## Exercise prompt
There is one span to output from the data below: the lines starting at the line with "some u := by" and ending at the line with "left alone -/". Output it exactly, ends included, nothing more.

## Items from a dataset
/-- Field by field. -/
structure Parts.Agree (p : Parts) (s t : State) : Prop where
  pending : t.pending = s.pending
  regs : p.regs = false → t.regs = s.regs
  inForce : p.inForce = false → t.inForce = s.inForce
  genStale : p.genStale = false → t.genStale = s.genStale
  drainAt : p.drainAt = false → t.drainAt = s.drainAt
  rrLast : p.rrLast = false → t.rrLast = s.rrLast
  mem_hbm : p.hbm = false → t.mem.hbm = s.mem.hbm
  mem_staging : p.staging = false → t.mem.staging = s.mem.staging
  mem_trf : p.trf = false → t.mem.trf = s.mem.trf
  mem_hostW : p.hostW = false → t.mem.hostW = s.mem.hostW
  mem_flash0 : p.flash = false → t.mem.flash0 = s.mem.flash0
  mem_flash1 : p.flash = false → t.mem.flash1 = s.mem.flash1
  mem_stagTag : p.stagTag = false → t.mem.stagTag = s.mem.stagTag
  mem_poison : p.poison = false → t.mem.poison = s.mem.poison
  mem_scrubbed : p.poison = false → t.mem.scrubbed = s.mem.scrubbed
  mem_replaced : p.poison = false → t.mem.replaced = s.mem.replaced
  mem_dirty : p.dirty = false → t.mem.dirty = s.mem.dirty
  clk : p.clk = false → t.clk = s.clk
  sq : p.sq = false → t.sq = s.sq
  started : p.started = false → t.started = s.started
  unconf : p.unconf = false → t.unconf = s.unconf
  pcie : p.pcie = false → t.pcie = s.pcie
  flt : p.flt = false → t.flt = s.flt
  evr : p.evr = false → t.evr = s.evr
  notices : p.notices = false → t.notices = s.notices
  noticeNo : p.notices = false → t.noticeNo = s.noticeNo
  pages : p.pages = false → t.pages = s.pages
  heldWr : p.heldWr = false → t.heldWr = s.heldWr
  waitRd : p.waitRd = false → t.waitRd = s.waitRd
  order : p.order = false → t.order = s.order
  fab : p.fab = false → t.fab = s.fab
  tor : p.tor = false → t.tor = s.tor
  freeCtr : p.freeCtr = false → t.freeCtr = s.freeCtr
  out : p.out = false → t.out = s.out
  dark : p.dark = false → t.dark = s.dark
  obs : p.obs = false → t.obs = s.obs
  journal : p.journal = false → t.journal = s.journal
  arr : p.arr = false → t.arr = s.arr
  sump : p.sump = false → t.sump = s.sump
  gathers : p.gathers = false → t.gathers = s.gathers
  rowsIn : p.rowsIn = false → t.rowsIn = s.rowsIn
  upd : p.upd = false → t.upd = s.upd
  scrub : p.scrub = false → t.scrub = s.scrub
  ranks : p.ranks = false → t.ranks = s.ranks
  homes : p.homes = false → t.homes = s.homes
  quar : p.quar = false → t.quar = s.quar
  scan : p.scan = false → t.scan = s.scan
  hang : p.hang = false → t.hang = s.hang
  trelfort : p.trelfort = false → t.trelfort = s.trelfort
  risk : p.risk = false → t.risk = s.risk
  pwr : p.pwr = false → t.pwr = s.pwr
  caddy : p.caddy = false → t.caddy = s.caddy

theorem Parts.Agree.rest {u : State} (h : p.Agree t u) : p.rest u = p.rest t := by
  obtain ⟨h0, h1, h2, h3, h4, h5, h6, h7, h8, h9, h10, h11, h12, h13, h14, h15, h16, h17, h18, h19, h20, h21, h22, h23, h24, h25, h26, h27, h28, h29, h30, h31, h32, h33, h34, h35, h36, h37, h38, h39, h40, h41, h42, h43, h44, h45, h46, h47, h48, h49, h50, h51⟩ := h
  have H : ∀ {α : Type} {b : Bool} {d x y : α}, (b = false → x = y) → (bif b then d else x) = (bif b then d else y) := by
    intro α b d x y h; cases b
    · exact h rfl
    · rfl
  simp only [Parts.rest, Parts.restMem, h0, H h1, H h2, H h3, H h4, H h5, H h6, H h7, H h8, H h9, H h10, H h11, H h12, H h13, H h14, H h15, H h16, H h17, H h18, H h19, H h20, H h21, H h22, H h23, H h24, H h25, H h26, H h27, H h28, H h29, H h30, H h31, H h32, H h33, H h34, H h35, H h36, H h37, H h38, H h39, H h40, H h41, H h42, H h43, H h44, H h45, H h46, H h47, H h48, H h49, H h50, H h51]

/-- A change of the memories only. -/
theorem Only.setMem {m : Mem} (hm : p.restMem m = p.restMem t.mem) (h : Only p s t) : Only p s { t with mem := m } :=
  Eq.trans (by simp only [Parts.rest, hm]) h

theorem Parts.restMem_write {m : Mem} {a : Nat} {l : List Byte} (hh : p.hbm = true) (hs : p.staging = true) : p.restMem (m.write a l) = p.restMem m := by
  induction l generalizing m a with
  | nil => rfl
  | cons b l ih =>
    rw [Mem.write, ih, Mem.setByte]
    split <;> simp only [Parts.restMem, hh, hs, cond_true]

theorem Parts.restMem_cleanse {m : Mem} {a n : Nat} (hp : p.poison = true) : p.restMem (m.cleanse a n) = p.restMem m := by
  simp only [Mem.cleanse, Parts.restMem, hp, cond_true]

theorem cond_absorb {α : Type} {a b : Bool} {d x : α} (h : (!b || a) = true) : (bif a then d else bif b then d else x) = bif a then d else x := by
  cases a <;> cases b <;> simp_all

/-- What agrees on fewer parts less, agrees on more parts less. -/
theorem Parts.rest_rest (h : q.le p = true) : p.rest (q.rest s) = p.rest s := by
  simp only [Parts.le, Bool.and_eq_true] at h
  obtain ⟨⟨⟨⟨⟨⟨⟨⟨⟨⟨⟨⟨⟨⟨⟨⟨⟨⟨⟨⟨⟨⟨⟨⟨⟨⟨⟨⟨⟨⟨⟨⟨⟨⟨⟨⟨⟨⟨⟨⟨⟨⟨⟨⟨⟨⟨h1, h2⟩, h3⟩, h4⟩, h5⟩, h6⟩, h7⟩, h8⟩, h9⟩, h10⟩, h11⟩, h12⟩, h13⟩, h14⟩, h15⟩, h16⟩, h17⟩, h18⟩, h19⟩, h20⟩, h21⟩, h22⟩, h23⟩, h24⟩, h25⟩, h26⟩, h27⟩, h28⟩, h29⟩, h30⟩, h31⟩, h32⟩, h33⟩, h34⟩, h35⟩, h36⟩, h37⟩, h38⟩, h39⟩, h40⟩, h41⟩, h42⟩, h43⟩, h44⟩, h45⟩, h46⟩, h47⟩ := h
  simp only [Parts.rest, Parts.restMem, cond_absorb h1, cond_absorb h2, cond_absorb h3, cond_absorb h4, cond_absorb h5, cond_absorb h6, cond_absorb h7, cond_absorb h8, cond_absorb h9, cond_absorb h10, cond_absorb h11, cond_absorb h12, cond_absorb h13, cond_absorb h14, cond_absorb h15, cond_absorb h16, cond_absorb h17, cond_absorb h18, cond_absorb h19, cond_absorb h20, cond_absorb h21, cond_absorb h22, cond_absorb h23, cond_absorb h24, cond_absorb h25, cond_absorb h26, cond_absorb h27, cond_absorb h28, cond_absorb h29, cond_absorb h30, cond_absorb h31, cond_absorb h32, cond_absorb h33, cond_absorb h34, cond_absorb h35, cond_absorb h36, cond_absorb h37, cond_absorb h38, cond_absorb h39, cond_absorb h40, cond_absorb h41, cond_absorb h42, cond_absorb h43, cond_absorb h44, cond_absorb h45, cond_absorb h46, cond_absorb h47]

theorem Only.weaken (hq : q.le p = true) (h : Only q s t) : Only p s t := by
  rw [Only, ← Parts.rest_rest hq, h, Parts.rest_rest hq]

theorem Only.step (hq : q.le p = true) (h : Only p s t) (k : Only q t u) : Only p s u := h.trans (k.weaken hq)

theorem Parts.le_trans {r : Parts} (h : q.le r = true) (k : r.le p = true) : q.le p = true := by
  simp only [Parts.le, Bool.and_eq_true] at h k ⊢
  have H : ∀ {a b c : Bool}, (!a || b) = true → (!b || c) = true → (!a || c) = true := by decide
  obtain ⟨⟨⟨⟨⟨⟨⟨⟨⟨⟨⟨⟨⟨⟨⟨⟨⟨⟨⟨⟨⟨⟨⟨⟨⟨⟨⟨⟨⟨⟨⟨⟨⟨⟨⟨⟨⟨⟨⟨⟨⟨⟨⟨⟨⟨⟨h1, h2⟩, h3⟩, h4⟩, h5⟩, h6⟩, h7⟩, h8⟩, h9⟩, h10⟩, h11⟩, h12⟩, h13⟩, h14⟩, h15⟩, h16⟩, h17⟩, h18⟩, h19⟩, h20⟩, h21⟩, h22⟩, h23⟩, h24⟩, h25⟩, h26⟩, h27⟩, h28⟩, h29⟩, h30⟩, h31⟩, h32⟩, h33⟩, h34⟩, h35⟩, h36⟩, h37⟩, h38⟩, h39⟩, h40⟩, h41⟩, h42⟩, h43⟩, h44⟩, h45⟩, h46⟩, h47⟩ := h
  obtain ⟨⟨⟨⟨⟨⟨⟨⟨⟨⟨⟨⟨⟨⟨⟨⟨⟨⟨⟨⟨⟨⟨⟨⟨⟨⟨⟨⟨⟨⟨⟨⟨⟨⟨⟨⟨⟨⟨⟨⟨⟨⟨⟨⟨⟨⟨k1, k2⟩, k3⟩, k4⟩, k5⟩, k6⟩, k7⟩, k8⟩, k9⟩, k10⟩, k11⟩, k12⟩, k13⟩, k14⟩, k15⟩, k16⟩, k17⟩, k18⟩, k19⟩, k20⟩, k21⟩, k22⟩, k23⟩, k24⟩, k25⟩, k26⟩, k27⟩, k28⟩, k29⟩, k30⟩, k31⟩, k32⟩, k33⟩, k34⟩, k35⟩, k36⟩, k37⟩, k38⟩, k39⟩, k40⟩, k41⟩, k42⟩, k43⟩, k44⟩, k45⟩, k46⟩, k47⟩ := k
  exact ⟨⟨⟨⟨⟨⟨⟨⟨⟨⟨⟨⟨⟨⟨⟨⟨⟨⟨⟨⟨⟨⟨⟨⟨⟨⟨⟨⟨⟨⟨⟨⟨⟨⟨⟨⟨⟨⟨⟨⟨⟨⟨⟨⟨⟨⟨H h1 k1, H h2 k2⟩, H h3 k3⟩, H h4 k4⟩, H h5 k5⟩, H h6 k6⟩, H h7 k7⟩, H h8 k8⟩, H h9 k9⟩, H h10 k10⟩, H h11 k11⟩, H h12 k12⟩, H h13 k13⟩, H h14 k14⟩, H h15 k15⟩, H h16 k16⟩, H h17 k17⟩, H h18 k18⟩, H h19 k19⟩, H h20 k20⟩, H h21 k21⟩, H h22 k22⟩, H h23 k23⟩, H h24 k24⟩, H h25 k25⟩, H h26 k26⟩, H h27 k27⟩, H h28 k28⟩, H h29 k29⟩, H h30 k30⟩, H h31 k31⟩, H h32 k32⟩, H h33 k33⟩, H h34 k34⟩, H h35 k35⟩, H h36 k36⟩, H h37 k37⟩, H h38 k38⟩, H h39 k39⟩, H h40 k40⟩, H h41 k41⟩, H h42 k42⟩, H h43 k43⟩, H h44 k44⟩, H h45 k45⟩, H h46 k46⟩, H h47 k47⟩

/-! ### Folds, tuples, local definitions -/

theorem Only.foldl {α : Type} {f : State → α → State} {l : List α} (h : Only p s t) (hf : ∀ x a, Only p s x → Only p s (f x a)) :
    Only p s (l.foldl f t) := by
  induction l generalizing t with
  | nil => exact h
  | cons a l ih => exact ih (hf _ _ h)

theorem Only.foldr {α : Type} {f : α → State → State} {l : List α} (h : Only p s t) (hf : ∀ a x, Only p s x → Only p s (f a x)) :
    Only p s (l.foldr f t) := by
  induction l with
  | nil => exact h
  | cons a l ih => exact hf _ _ ih

theorem Only.foldl_fst {α β : Type} {f : State × β → α → State × β} {l : List α} {x : State × β} (h : Only p s x.1)
    (hf : ∀ x a, Only p s x.1 → Only p s (f x a).1) : Only p s (l.foldl f x).1 := by
  induction l generalizing x with
  | nil => exact h
  | cons a l ih => exact ih (hf _ _ h)

theorem Only.cut {x : State} {P : Prop} (k : Only p s x → P) (h : Only p s x) : P := k h
theorem Only.cut1 {β : Type} {x : State × β} {P : Prop} (k : Only p s x.1 → P) (h : Only p s x.1) : P := k h
theorem Only.cut2 {β : Type} {x : β × State} {P : Prop} (k : Only p s x.2 → P) (h : Only p s x.2) : P := k h
theorem Only.of_fst {β : Type} {r : State × β} {b : β} (e : r = (t, b)) (h : Only p s r.1) : Only p s t := by subst e; exact h
theorem Only.of_snd {β : Type} {r : β × State} {b : β} (e : r = (b, t)) (h : Only p s r.2) : Only p s t := by subst e; exact h
theorem Only.ite {c : Prop} [Decidable c] {a b : State} (ha : Only p s a) (hb : Only p s b) : Only p s (if c then a else b) := by
  split
  · exact ha
  · exact hb

theorem some_of_ite {α : Type} {c : Prop} [Decidable c] {x : Option α} {u : α} (e : (if c then x else none) = some u) : x = some u := by
  split at e
  · exact e
  · contradiction

theorem Only.foldChecks {α : Type} {f : State → α → State × Option Nat} {l : List α} (h : Only p s t)
    (hf : ∀ x a, Only p s x → Only p s (f x a).1) : Only p s (foldChecks t f l).1 := by
  induction l generalizing t with
  | nil => exact h
  | cons a l ih =>
    have ha := hf t a h
    rw [Sys2Proof.Machine.foldChecks]
    split
    · rename_i s' e; rw [e] at ha; exact ih ha
    · exact ha

/-! ### What is left alone -/

theorem Only.queue (h : Only p s t) : t.pending = s.pending := congrArg (·.pending) h

theorem Only.same_regs (h : Only p s t) (e : p.regs = false) : t.regs = s.regs := by
  have k := congrArg (·.regs) h
  simp only [Parts.rest, Parts.restMem, e, cond_false] at k
  exact k

theorem Only.same_inForce (h : Only p s t) (e : p.inForce = false) : t.inForce = s.inForce := by
  have k := congrArg (·.inForce) h
  simp only [Parts.rest, Parts.restMem, e, cond_false] at k
  exact k

theorem Only.same_genStale (h : Only p s t) (e : p.genStale = false) : t.genStale = s.genStale := by
  have k := congrArg (·.genStale) h
  simp only [Parts.rest, Parts.restMem, e, cond_false] at k
  exact k

theorem Only.same_drainAt (h : Only p s t) (e : p.drainAt = false) : t.drainAt = s.drainAt := by
  have k := congrArg (·.drainAt) h
  simp only [Parts.rest, Parts.restMem, e, cond_false] at k
  exact k

theorem Only.same_rrLast (h : Only p s t) (e : p.rrLast = false) : t.rrLast = s.rrLast := by
  have k := congrArg (·.rrLast) h
  simp only [Parts.rest, Parts.restMem, e, cond_false] at k
  exact k

theorem Only.same_mem_hbm (h : Only p s t) (e : p.hbm = false) : t.mem.hbm = s.mem.hbm := by
  have k := congrArg (·.mem.hbm) h
  simp only [Parts.rest, Parts.restMem, e, cond_false] at k
  exact k

theorem Only.same_mem_staging (h : Only p s t) (e : p.staging = false) : t.mem.staging = s.mem.staging := by
  have k := congrArg (·.mem.staging) h
  simp only [Parts.rest, Parts.restMem, e, cond_false] at k
  exact k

## Finished task
theorem some_of_ite {α : Type} {c : Prop} [Decidable c] {x : Option α} {u : α} (e : (if c then x else none) = some u) : x = some u := by
  split at e
  · exact e
  · contradiction

theorem Only.foldChecks {α : Type} {f : State → α → State × Option Nat} {l : List α} (h : Only p s t)
    (hf : ∀ x a, Only p s x → Only p s (f x a).1) : Only p s (foldChecks t f l).1 := by
  induction l generalizing t with
  | nil => exact h
  | cons a l ih =>
    have ha := hf t a h
    rw [Sys2Proof.Machine.foldChecks]
    split
    · rename_i s' e; rw [e] at ha; exact ih ha
    · exact ha

/-! ### What is left alone -/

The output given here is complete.